BEGIN DATASET RECORDS

-- ==== Sys2Proof/Machine/AttOps.lean ====
section
/-! DEFINITION. Attestation and custody (R296-R313): the responder's contexts, messages, measurements,
sessions, vendor objects, custody bundles, and the refreshes of downstream peers. -/

namespace Sys2Proof.Machine

/-! ### Identity (R303, R304) -/

/-- The bytes of the key store in eNVM that are not erased. -/
def keyStore (s : State) : List (Nat × Byte) := s.mem.filter (fun c => inKeyStore c.1)

/-- Whether both chains are available (ATT_STAT.identity). -/
def identity (s : State) : Bool := s.bit Reg.ATT_STAT 10

/-- A certificate chain (R304): Length, the root hash, and the certificates from the root down to the Alias certificate of
this start. -/
def chain (s : State) (mldsa : Bool) : List Byte :=
  let certs := Config.storedCerts mldsa (keyStore s)
  let body := certs.flatten ++ s.att.aliases.getD (b2n mldsa) []
  leBytes 2 (52 + body.length) ++ [0, 0] ++ sha384 (certs.headD []) ++ body

/-- The serial number of an Alias certificate (R304). -/
def aliasSerial (pub : List Byte) : List Byte :=
  match (sha384 pub).take 20 with
  | [] => []
  | b :: bs => (b &&& 0x7F) :: bs

/-- The content of an Alias certificate (R304): issued by the DeviceID certificate, its fwids MREG_0 and MREG_4. -/
def aliasCert (s : State) (mldsa : Bool) (pub : List Byte) : List Byte :=
  Config.aliasContent ((Config.storedCerts mldsa (keyStore s)).getD 2 []) (aliasSerial pub) pub [mreg s 0, mreg s 4]

/-- A signature of an ML-DSA key over a message, hedged (R300): the first of `n` signings with fresh randomness that does
not end EXHAUSTED.
DESIGN CHOICE (log entry 112). -/
def mldsaDraw (s : State) (key m : List Byte) (n : Nat) : List Byte × State :=
  let one (k : Nat) : Option (List Byte) := mlSign key m (takePad 32 (Config.random (s.freeCtr + k) 32))
  (takePad 4627 (((List.range n).findSome? one).getD []), { s with freeCtr := s.freeCtr + n })

/-- Both Alias certificates built and signed with the DeviceID keys (R303 step 5). -/
def signAliases (s : State) (cdi seed : List Byte) : State :=
  let e := aliasCert s false (keyPair 1 seed).2
  let m := aliasCert s true (keyPair 2 seed).2
  let a := ecdsaDraw s (keyPair 1 cdi).1 (sha384 e) 8
  let b := mldsaDraw a.2 (keyPair 2 cdi).1 m 8
  { b.2 with att := { b.2.att with aliases := [Config.certDer false e a.1, Config.certDer true m b.1] } }

/-- Staged chains are copied into the key store (R371, R407). -/
def copyStaged (s : State) : State :=
  match s.lcs.staged with
  | none => s
  | some b =>
    let s := wipeMem s inKeyStore
    ({ s with lcs := { s.lcs with staged := none } } : State).wrMemN 0x10252000 (b.take 0x40000)

/-- The bytes of an ASCII string. -/
def ascii (x : String) : List Byte := x.toList.map (fun c => BitVec.ofNat 8 c.toNat)

/-- The ROM's identity steps (R303): slots 1-4 are derived and erased again, 5 and 6 hold the Alias keys. Chains whose
DeviceID keys are not those derived count as absent (R371). -/
def romIdentity (s : State) : State :=
  let s := copyStaged s
  let cdi := hkdf (s.sigKey 0).bytes none (ascii "TDX-DEVID") 48
  let seed := hkdf cdi (some (sha384 (mreg s 0 ++ mreg s 4))) (ascii "TDX-ALIAS") 48
  let s := (s.setSigKey 5 { ty := 1, mat := (keyPair 1 seed).1 }).setSigKey 6 { ty := 2, mat := (keyPair 2 seed).1 }
  let s := [0, 1, 2, 3, 4].foldl (fun s k => s.setSigKey k {}) s
  let ok := !(keyStore s).isEmpty && Config.deviceIdMatches (keyStore s) cdi
  let s := s.setBit Reg.ATT_STAT 10 ok
  if ok then signAliases s cdi seed else attLog { s with att := { s.att with aliases := [] } } Ev.NO_IDENTITY 0 []

/-! ### Contexts and responses (R297, R300) -/

/-- The context of a requester. -/
def ctxOf (s : State) (t e : Nat) : Option AttCtx :=
  s.att.ctxs.find? (fun c => c.transport == t && c.eid == e)

/-- A context changed. -/
def mapCtx (s : State) (t e : Nat) (f : AttCtx → AttCtx) : State :=
  { s with att := { s.att with ctxs := s.att.ctxs.map (fun c => if c.transport = t ∧ c.eid = e then f c else c) } }

/-- Whether a context holds a session. -/
def holdsSession (s : State) (c : AttCtx) : Bool :=
  s.att.sessions.any (fun x => x.transport == c.transport && x.eid == c.eid)

/-- The least recently used context that holds no session (R297). -/
def oldestCtx (s : State) : Option AttCtx :=
  (s.att.ctxs.filter (fun c => !holdsSession s c)).foldl (fun best c => match best with
    | none => some c
    | some b => if c.used < b.used then some c else best) none

/-- A context removed: its objects are freed (R309). -/
def dropCtx (s : State) (c : AttCtx) : State :=
  syncAtt { s with att := { s.att with
    ctxs := s.att.ctxs.filter (fun x => !(x.transport == c.transport && x.eid == c.eid)),
    objs := s.att.objs.filter (fun o => !(o.transport == c.transport && o.eid == c.eid)) } }

/-- The session with an ID. -/
def sessionOf (s : State) (id : Nat) : Option Session := s.att.sessions.find? (fun x => x.id == id)

/-- A context for a requester that has none (R297). -/
def takeCtx (s : State) (t e : Nat) : State :=
  if (ctxOf s t e).isSome then s
  else
    let s := if s.att.ctxs.length < 8 then s else match oldestCtx s with
      | some c => dropCtx s c
      | none => s
    if s.att.ctxs.length < 8 then
      syncAtt { s with att := { s.att with ctxs := s.att.ctxs ++ [{ transport := t, eid := e, used := s.ot }] } }
    else s

/-- A message sent.
PRESUMED (log entry 51). -/
def attSend (s : State) (t e : Nat) (ses : Option Nat) (code : Nat) (data : List Byte) : State :=
  { s with att := { s.att with out := s.att.out ++ [⟨t, e, ses, code, data⟩] } }

/-- An ERROR response (R298-R302): its code and data byte.
PRESUMED (log entry 51). -/
def attError (s : State) (t e : Nat) (ses : Option Nat) (err data : Nat) : State :=
  (attSend s t e ses 0x7F (leBytes 1 err ++ leBytes 1 data)).inc Reg.ATT_CNT_ERR

/-- A message dropped (R298): counted and logged with its case; ERROR InvalidRequest where the table says so
and a context exists, in the session the message came in. -/
def attDrop (s : State) (t e case' len : Nat) (reply : Bool) (ses : Option Nat := none) : State :=
  let s := (s.inc Reg.ATT_CNT_DROP).fwLog Ev.MSG_DROPPED t (leBytes 1 case' ++ leBytes 1 e ++ leBytes 4 len)
  if reply ∧ (ctxOf s t e).isSome then attError s t e (ses.filter (fun i => (sessionOf s i).isSome)) 0x01 0 else s

/-- Whether a transport answers SPDM (R296): DOE and VDM once the link trains, MCTP once it has an endpoint
ID. -/
def transportUp (s : State) (t : Nat) : Bool :=
  if t = 0 then s.bit Reg.HST_LINK 9
  else s.att.eids.any (fun p => p.1 == t) && (t != 1 || s.bit Reg.HST_LINK 9)

/-- A response ready `us` µs after its request (R300): a late one is counted and logged, a signed one not ready
within 4,096 µs is prepared and announced by ResponseNotReady. -/
def respond' (s : State) (t e : Nat) (ses : Option Nat) (req code : Nat) (data : List Byte) (signed : Bool) (us : Nat) :
    State :=
  let dts := ((ctxOf s t e).map AttCtx.dts).getD 8192
  if dts < data.length + 2 then attError s t e ses 0x0D 0
  else if signed = true ∧ 4096 < us then
    attError (mapCtx s t e (fun c => { c with prepared := some (code, data) })) t e ses 0x42 12
  else
    let s := attSend s t e ses code data
    if (if signed then 4096 else 1000) < us then
      (s.inc Reg.ATT_CNT_LATE).fwLog Ev.LATE_RESPONSE t (leBytes 1 req ++ leBytes 4 us)
    else s

/-- The bytes of a response: the request's version, the code, the data from param1 on. -/
def responseBytes (msg : List Byte) (code : Nat) (data : List Byte) : List Byte :=
  leBytes 1 (leAt msg 0 1) ++ leBytes 1 code ++ data

/-- A response that belongs to the context's transcript (R297), which grows by the request and the response as `note`
says. -/
def respondNoted (note : AttCtx → List Byte → AttCtx) (s : State) (t e : Nat) (ses : Option Nat) (msg : List Byte) (code : Nat)
    (data : List Byte) (us : Nat) : State :=
  respond' (mapCtx s t e (fun c => note c (msg ++ responseBytes msg code data))) t e ses (leAt msg 1 1) code data false us

/-- The part of a transcript that grows: the negotiation's, the certificates', the measurements'. -/
def noteVca (c : AttCtx) (b : List Byte) : AttCtx := { c with transcript := c.transcript ++ b }
def noteCerts (c : AttCtx) (b : List Byte) : AttCtx := { c with certs := c.certs ++ b }
def noteMeas (c : AttCtx) (b : List Byte) : AttCtx := { c with meas := c.meas ++ b }

/-- A context has been used (R297). -/
def touchCtx (s : State) (t e : Nat) : State := mapCtx s t e (fun c => { c with used := s.ot })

END DATASET RECORDS

> _ACTIVITY_: Repeat, word for word, the lines above between the line holding "(R371, R407). -/" and the line holding "let s := (s.setSigKey", inclusive; omit everything else.

> _WRITTEN SOLUTION_:
/-- Staged chains are copied into the key store (R371, R407). -/
def copyStaged (s : State) : State :=
  match s.lcs.staged with
  | none => s
  | some b =>
    let s := wipeMem s inKeyStore
    ({ s with lcs := { s.lcs with staged := none } } : State).wrMemN 0x10252000 (b.take 0x40000)

/-- The bytes of an ASCII string. -/
def ascii (x : String) : List Byte := x.toList.map (fun c => BitVec.ofNat 8 c.toNat)

/-- The ROM's identity steps (R303): slots 1-4 are derived and erased again, 5 and 6 hold the Alias keys. Chains whose
DeviceID keys are not those derived count as absent (R371). -/
def romIdentity (s : State) : State :=
  let s := copyStaged s
  let cdi := hkdf (s.sigKey 0).bytes none (ascii "TDX-DEVID") 48
  let seed := hkdf cdi (some (sha384 (mreg s 0 ++ mreg s 4))) (ascii "TDX-ALIAS") 48
  let s := (s.setSigKey 5 { ty := 1, mat := (keyPair 1 seed).1 }).setSigKey 6 { ty := 2, mat := (keyPair 2 seed).1 }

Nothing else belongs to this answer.